H(phi) = 0 if phi < 0 H(phi) = 0.5 if phi = 0 (interface) H(phi) = 1 if phi > 0

Regarding "overfilled" cells, I think it would mean that this "extra" quantity would be "poured" to the neighbor cells, and maybe, the density differences would be reflected in some buoyancy effect.

Regarding the numerical diffusion, the VOF method is supposed to be more affected by numerical diffusion since it transports immiscible fluids embedded in a sharp gradient function that only admit values ranging from 0 to 1. This problem is reduced in LS since the scalar field is a smooth field with constante gradient. In fact, most of the widely used discrete methods will suffer, more or less, with numerical diffusion (Galerking discontinuous methods, I guess, can overcome numerical diffusion in some sence...)

It was my view point of your problem considering two-phase immiscible flows... Hope it'll help you in something...

Cheers

Renato.

Sorry to interrupt, but it has something to do the VOF you are talking about with the V2F model? We are talking about the same or they are different things?

Thanks and excuse me the interruption.

I'm not sure about V2F. Isn't it a turbulence model?

VOF and Level Set are methods to solve free surface flows...

Regards

Renato.

I'm not sure about V2F. Isn't it a turbulence model?

VOF and Level Set are methods to solve free surface through multi-phase flows...

Regards

Renato.

1) I am talking about VOF, not level set

2) The phi I am talking about is the volume fraction, i.e. a fraction of the cell filled with fluid A.

3) If phi < 0 or phi > 1 (in a two-phase mixture, for simplicity), the volume fraction of one of the two phases would be negative.

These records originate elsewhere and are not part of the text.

@[simp] theorem State.setReg_core_id (d : Reg) (v : Word) (e : Bool) (s : State) : (s.setReg d v e).core.id = s.core.id := by unfold State.setReg; split <;> rfl
@[simp] theorem State.setReg_core_pc (d : Reg) (v : Word) (e : Bool) (s : State) : (s.setReg d v e).core.pc = s.core.pc := by unfold State.setReg; split <;> rfl
@[simp] theorem State.setReg_core_run (d : Reg) (v : Word) (e : Bool) (s : State) : (s.setReg d v e).core.run = s.core.run := by unfold State.setReg; split <;> rfl
@[simp] theorem State.setReg_core_stalled (d : Reg) (v : Word) (e : Bool) (s : State) : (s.setReg d v e).core.stalled = s.core.stalled := by unfold State.setReg; split <;> rfl
@[simp] theorem State.setReg_core_stallCyc (d : Reg) (v : Word) (e : Bool) (s : State) : (s.setReg d v e).core.stallCyc = s.core.stallCyc := by unfold State.setReg; split <;> rfl
@[simp] theorem State.setReg_core_wait (d : Reg) (v : Word) (e : Bool) (s : State) : (s.setReg d v e).core.wait = s.core.wait := by unfold State.setReg; split <;> rfl
@[simp] theorem State.setReg_core_task (d : Reg) (v : Word) (e : Bool) (s : State) : (s.setReg d v e).core.task = s.core.task := by unfold State.setReg; split <;> rfl
@[simp] theorem State.setReg_core_proc (d : Reg) (v : Word) (e : Bool) (s : State) : (s.setReg d v e).core.proc = s.core.proc := by unfold State.setReg; split <;> rfl
@[simp] theorem State.setReg_core_tenant (d : Reg) (v : Word) (e : Bool) (s : State) : (s.setReg d v e).core.tenant = s.core.tenant := by unfold State.setReg; split <;> rfl
@[simp] theorem State.setReg_core_tid (d : Reg) (v : Word) (e : Bool) (s : State) : (s.setReg d v e).core.tid = s.core.tid := by unfold State.setReg; split <;> rfl
@[simp] theorem State.setReg_core_icnt (d : Reg) (v : Word) (e : Bool) (s : State) : (s.setReg d v e).core.icnt = s.core.icnt := by unfold State.setReg; split <;> rfl
@[simp] theorem State.setReg_core_tvec (d : Reg) (v : Word) (e : Bool) (s : State) : (s.setReg d v e).core.tvec = s.core.tvec := by unfold State.setReg; split <;> rfl
@[simp] theorem State.setReg_core_tcause (d : Reg) (v : Word) (e : Bool) (s : State) : (s.setReg d v e).core.tcause = s.core.tcause := by unfold State.setReg; split <;> rfl
@[simp] theorem State.setReg_core_tpc (d : Reg) (v : Word) (e : Bool) (s : State) : (s.setReg d v e).core.tpc = s.core.tpc := by unfold State.setReg; split <;> rfl
@[simp] theorem State.setReg_core_tval (d : Reg) (v : Word) (e : Bool) (s : State) : (s.setReg d v e).core.tval = s.core.tval := by unfold State.setReg; split <;> rfl
@[simp] theorem State.setReg_core_tstat (d : Reg) (v : Word) (e : Bool) (s : State) : (s.setReg d v e).core.tstat = s.core.tstat := by unfold State.setReg; split <;> rfl
@[simp] theorem State.setReg_core_lcnt (d : Reg) (v : Word) (e : Bool) (s : State) : (s.setReg d v e).core.lcnt = s.core.lcnt := by unfold State.setReg; split <;> rfl
@[simp] theorem State.setReg_core_lstart (d : Reg) (v : Word) (e : Bool) (s : State) : (s.setReg d v e).core.lstart = s.core.lstart := by unfold State.setReg; split <;> rfl
@[simp] theorem State.setReg_core_lend (d : Reg) (v : Word) (e : Bool) (s : State) : (s.setReg d v e).core.lend = s.core.lend := by unfold State.setReg; split <;> rfl
@[simp] theorem State.setReg_core_ptrg (d : Reg) (v : Word) (e : Bool) (s : State) : (s.setReg d v e).core.ptrg = s.core.ptrg := by unfold State.setReg; split <;> rfl
@[simp] theorem State.setReg_core_efnc (d : Reg) (v : Word) (e : Bool) (s : State) : (s.setReg d v e).core.efnc = s.core.efnc := by unfold State.setReg; split <;> rfl
@[simp] theorem State.setReg_core_inj (d : Reg) (v : Word) (e : Bool) (s : State) : (s.setReg d v e).core.inj = s.core.inj := by unfold State.setReg; split <;> rfl
@[simp] theorem State.setReg_core_clsb (d : Reg) (v : Word) (e : Bool) (s : State) : (s.setReg d v e).core.clsb = s.core.clsb := by unfold State.setReg; split <;> rfl
@[simp] theorem State.setReg_core_clsz (d : Reg) (v : Word) (e : Bool) (s : State) : (s.setReg d v e).core.clsz = s.core.clsz := by unfold State.setReg; split <;> rfl
@[simp] theorem State.setReg_core_qreq (d : Reg) (v : Word) (e : Bool) (s : State) : (s.setReg d v e).core.qreq = s.core.qreq := by unfold State.setReg; split <;> rfl
@[simp] theorem State.setReg_core_qcyc (d : Reg) (v : Word) (e : Bool) (s : State) : (s.setReg d v e).core.qcyc = s.core.qcyc := by unfold State.setReg; split <;> rfl
@[simp] theorem State.setReg_core_qpt (d : Reg) (v : Word) (e : Bool) (s : State) : (s.setReg d v e).core.qpt = s.core.qpt := by unfold State.setReg; split <;> rfl
@[simp] theorem State.setReg_core_held (d : Reg) (v : Word) (e : Bool) (s : State) : (s.setReg d v e).core.held = s.core.held := by unfold State.setReg; split <;> rfl
@[simp] theorem State.setReg_core_act (d : Reg) (v : Word) (e : Bool) (s : State) : (s.setReg d v e).core.act = s.core.act := by unfold State.setReg; split <;> rfl
@[simp] theorem State.setReg_core_wgt (d : Reg) (v : Word) (e : Bool) (s : State) : (s.setReg d v e).core.wgt = s.core.wgt := by unfold State.setReg; split <;> rfl
@[simp] theorem State.setReg_core_acc (d : Reg) (v : Word) (e : Bool) (s : State) : (s.setReg d v e).core.acc = s.core.acc := by unfold State.setReg; split <;> rfl
@[simp] theorem State.setReg_core_icache (d : Reg) (v : Word) (e : Bool) (s : State) : (s.setReg d v e).core.icache = s.core.icache := by unfold State.setReg; split <;> rfl
@[simp] theorem State.setReg_core_dcache (d : Reg) (v : Word) (e : Bool) (s : State) : (s.setReg d v e).core.dcache = s.core.dcache := by unfold State.setReg; split <;> rfl
@[simp] theorem State.setReg_core_utlb (d : Reg) (v : Word) (e : Bool) (s : State) : (s.setReg d v e).core.utlb = s.core.utlb := by unfold State.setReg; split <;> rfl
@[simp] theorem State.setReg_core_asyncs (d : Reg) (v : Word) (e : Bool) (s : State) : (s.setReg d v e).core.asyncs = s.core.asyncs := by unfold State.setReg; split <;> rfl
@[simp] theorem State.setReg_core_faults (d : Reg) (v : Word) (e : Bool) (s : State) : (s.setReg d v e).core.faults = s.core.faults := by unfold State.setReg; split <;> rfl
@[simp] theorem State.setReg_core_fatal (d : Reg) (v : Word) (e : Bool) (s : State) : (s.setReg d v e).core.fatal = s.core.fatal := by unfold State.setReg; split <;> rfl
@[simp] theorem State.setReg_core_fab (d : Reg) (v : Word) (e : Bool) (s : State) : (s.setReg d v e).core.fab = s.core.fab := by unfold State.setReg; split <;> rfl
@[simp] theorem State.setReg_core_engines (d : Reg) (v : Word) (e : Bool) (s : State) : (s.setReg d v e).core.engines = s.core.engines := by unfold State.setReg; split <;> rfl
@[simp] theorem State.setReg_core_chans (d : Reg) (v : Word) (e : Bool) (s : State) : (s.setReg d v e).core.chans = s.core.chans := by unfold State.setReg; split <;> rfl
@[simp] theorem State.setReg_core_accepted (d : Reg) (v : Word) (e : Bool) (s : State) : (s.setReg d v e).core.accepted = s.core.accepted := by unfold State.setReg; split <;> rfl
@[simp] theorem State.setReg_core_flights (d : Reg) (v : Word) (e : Bool) (s : State) : (s.setReg d v e).core.flights = s.core.flights := by unfold State.setReg; split <;> rfl
@[simp] theorem State.setReg_core_posted (d : Reg) (v : Word) (e : Bool) (s : State) : (s.setReg d v e).core.posted = s.core.posted := by unfold State.setReg; split <;> rfl
@[simp] theorem State.setReg_core_postFails (d : Reg) (v : Word) (e : Bool) (s : State) : (s.setReg d v e).core.postFails = s.core.postFails := by unfold State.setReg; split <;> rfl
@[simp] theorem State.setReg_core_stop (d : Reg) (v : Word) (e : Bool) (s : State) : (s.setReg d v e).core.stop = s.core.stop := by unfold State.setReg; split <;> rfl
@[simp] theorem State.setReg_core_owner (d : Reg) (v : Word) (e : Bool) (s : State) : (s.setReg d v e).core.owner = s.core.owner := by unfold State.setReg; split <;> rfl
@[simp] theorem State.setReg_core_last (d : Reg) (v : Word) (e : Bool) (s : State) : (s.setReg d v e).core.last = s.core.last := by unfold State.setReg; split <;> rfl
@[simp] theorem State.setReg_core_scrub (d : Reg) (v : Word) (e : Bool) (s : State) : (s.setReg d v e).core.scrub = s.core.scrub := by unfold State.setReg; split <;> rfl
@[simp] theorem State.setReg_core_dispatched (d : Reg) (v : Word) (e : Bool) (s : State) : (s.setReg d v e).core.dispatched = s.core.dispatched := by unfold State.setReg; split <;> rfl
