-- ==== Sys2Proof/Tests/Slice0.lean ====
section
/-! SUPPORT. Tests: words of the spec's encodings, ill-formed terms, one-step results worked out from the spec, and for every statement
with hypotheses a state and operands that meet them. -/

set_option Elab.async false

namespace Sys2Proof.Tests

open Sys2Proof Sys2Proof.Machine

/-- The bytes of words, each little-endian (R2). -/
def wordBytes (ws : List Nat) : List Byte := ws.flatMap (fun w => [BitVec.ofNat 8 w, BitVec.ofNat 8 (w / 2 ^ 8), BitVec.ofNat 8 (w / 2 ^ 16), BitVec.ofNat 8 (w / 2 ^ 24)])

/-- The words decode to the instruction, with nothing left. -/
def reads (p : List Nat × Instr) : Bool :=
  match decode (wordBytes p.1) with
  | .ok (i, []) => decide (i = p.2)
  | _ => false

/-- The words are refused. -/
def refuses (p : List Nat × DecodeError) : Bool :=
  match decode (wordBytes p.1) with
  | .ok _ => false
  | .error e => decide (e = p.2)

/-! ### Decoding -/

def integerWordsP1 : List (List Nat × Instr) :=
  [([0x0471F000], .add 3 0x11 0x1E),
   ([0x04710400, 0x89ABCDEF], .addLit 3 0x11 0x89ABCDEF),
   ([0x0471F001], .sub 3 0x11 0x1E),
   ([0x04710401, 0x89ABCDEF], .subLit 3 0x11 0x89ABCDEF),
   ([0x0471F002], .mul 3 0x11 0x1E),
   ([0x04710402, 0x89ABCDEF], .mulLit 3 0x11 0x89ABCDEF),
   ([0x0471F003], .mulh 3 0x11 0x1E),
   ([0x04710403, 0x89ABCDEF], .mulhLit 3 0x11 0x89ABCDEF)]
def integerWordsP2 : List (List Nat × Instr) :=
  [([0x0471F004], .mulhn 3 0x11 0x1E),
   ([0x04710404, 0x89ABCDEF], .mulhnLit 3 0x11 0x89ABCDEF),
   ([0x0471F005], .div 3 0x11 0x1E),
   ([0x04710405, 0x89ABCDEF], .divLit 3 0x11 0x89ABCDEF),
   ([0x0471F006], .divn 3 0x11 0x1E),
   ([0x04710406, 0x89ABCDEF], .divnLit 3 0x11 0x89ABCDEF),
   ([0x0471F007], .rem 3 0x11 0x1E),
   ([0x04710407, 0x89ABCDEF], .remLit 3 0x11 0x89ABCDEF)]
def integerWordsP3 : List (List Nat × Instr) :=
  [([0x0471F008], .remn 3 0x11 0x1E),
   ([0x04710408, 0x89ABCDEF], .remnLit 3 0x11 0x89ABCDEF),
   ([0x0471F009], .and 3 0x11 0x1E),
   ([0x04710409, 0x89ABCDEF], .andLit 3 0x11 0x89ABCDEF),
   ([0x0471F00A], .or 3 0x11 0x1E),
   ([0x0471040A, 0x89ABCDEF], .orLit 3 0x11 0x89ABCDEF),
   ([0x0471F00B], .xor 3 0x11 0x1E),
   ([0x0471040B, 0x89ABCDEF], .xorLit 3 0x11 0x89ABCDEF)]
def integerWordsP4 : List (List Nat × Instr) :=
  [([0x0471F00C], .andn 3 0x11 0x1E),
   ([0x0471040C, 0x89ABCDEF], .andnLit 3 0x11 0x89ABCDEF),
   ([0x0471F00D], .sll 3 0x11 0x1E),
   ([0x0471040D, 0x89ABCDEF], .sllLit 3 0x11 0x89ABCDEF),
   ([0x0471F00E], .srl 3 0x11 0x1E),
   ([0x0471040E, 0x89ABCDEF], .srlLit 3 0x11 0x89ABCDEF),
   ([0x0471F00F], .sra 3 0x11 0x1E),
   ([0x0471040F, 0x89ABCDEF], .sraLit 3 0x11 0x89ABCDEF)]
def integerWordsP5 : List (List Nat × Instr) :=
  [([0x0471F010], .slt 3 0x11 0x1E),
   ([0x04710410, 0x89ABCDEF], .sltLit 3 0x11 0x89ABCDEF),
   ([0x0471F011], .sltn 3 0x11 0x1E),
   ([0x04710411, 0x89ABCDEF], .sltnLit 3 0x11 0x89ABCDEF),
   ([0x04710012], .clz 3 0x11),
   ([0x04710013], .popc 3 0x11)]
/-- Words of R124, the fields set in the places that the encoding tables give them; the first ones are the worked encodings. -/
def integerWords : List (List Nat × Instr) := integerWordsP1 ++ integerWordsP2 ++ integerWordsP3 ++ integerWordsP4 ++ integerWordsP5
theorem test_decode_integer : integerWords.all reads = true := by decide +kernel

def immediateWordsP1 : List (List Nat × Instr) :=
  [([0x80A04000], .addi 5 0 0x4000),
   ([0x94C60010], .srli 6 6 16),
   ([0x84C60007], .andi 6 6 7),
   ([0x80718001], .addi 3 0x11 0x8001),
   ([0x84718001], .andi 3 0x11 0x8001),
   ([0x88718001], .ori 3 0x11 0x8001),
   ([0x8C718001], .xori 3 0x11 0x8001),
   ([0x90710021], .slli 3 0x11 0x21)]
def immediateWordsP2 : List (List Nat × Instr) :=
  [([0x94710021], .srli 3 0x11 0x21),
   ([0x98710021], .srai 3 0x11 0x21),
   ([0x9C718001], .slti 3 0x11 0x8001),
   ([0xA0608001], .lui 3 0x8001)]
/-- Words of R125, the fields set in the places that the encoding tables give them; the first ones are the worked encodings. -/
def immediateWords : List (List Nat × Instr) := immediateWordsP1 ++ immediateWordsP2
theorem test_decode_immediate : immediateWords.all reads = true := by decide +kernel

4) You cannot have -4 kg of water.

For an exercise, consider this:

phi = 1.05, rho1 = 1 kg/m^3, rho2 = 1000 kg/m^3

rho = phi*rho1 + (1 - phi)*rho2 = 1.05*1 + (1 - 1.05)*1000 = 1.05 - 0.05*1000 = 1.05 - 50 = -48.95 kg/m^3

In other words, an overshoot or undershoot of phi may cause negative density. Booooooom!

Hope this is now clear,

Hrv

For sure, I agree with you that mass or volume fraction can't give < 0 or > 1 and It was not my intention to say nothing against it or you. Sorry, but I was only saying that you can transport any value you like, no problem. I only used the LS example to show that you can transport whatever you want. It will depend how you're interpreting the values returned by the scalar field transported ("and" in the level set case, these values make sense since the method does not transport fractions). As I said, the "overfilled cell" idea does not make sense for me. I guess that this mass generation could be interpreted as a mass source (an inlet of one phase).

Regards

Renato.

Thank you for your interesting input. I have an idea on how I will transport the excess before the next computational sweep. By doing this detached from the main algorithm it will never know that there has been overfilled cells in the first place.

Best Regards

Sara

I reckon Renato has got a good point there. Make sure that the volume is conserved, and then add back whatever loss of mass you get as a source term. So long as your time step isn't to big, it should be able to cope with that.

The formula for converting between mass and volume fractions is (for a suspension)

phi1=(w1*rho2)/(rho1+w1(rho2-rho1)

So I reckon you: Do your reaction calc Look at the resultant phi1+phi2 Fudge it so that phi1+phi2=1 Then take what's left and through it in as a source of mass.

That way the code should be able to cope with the overfilling.

Best of luck

What commercial solver are you using, Sara, and ar you not able to inquire of the vendor for assistance?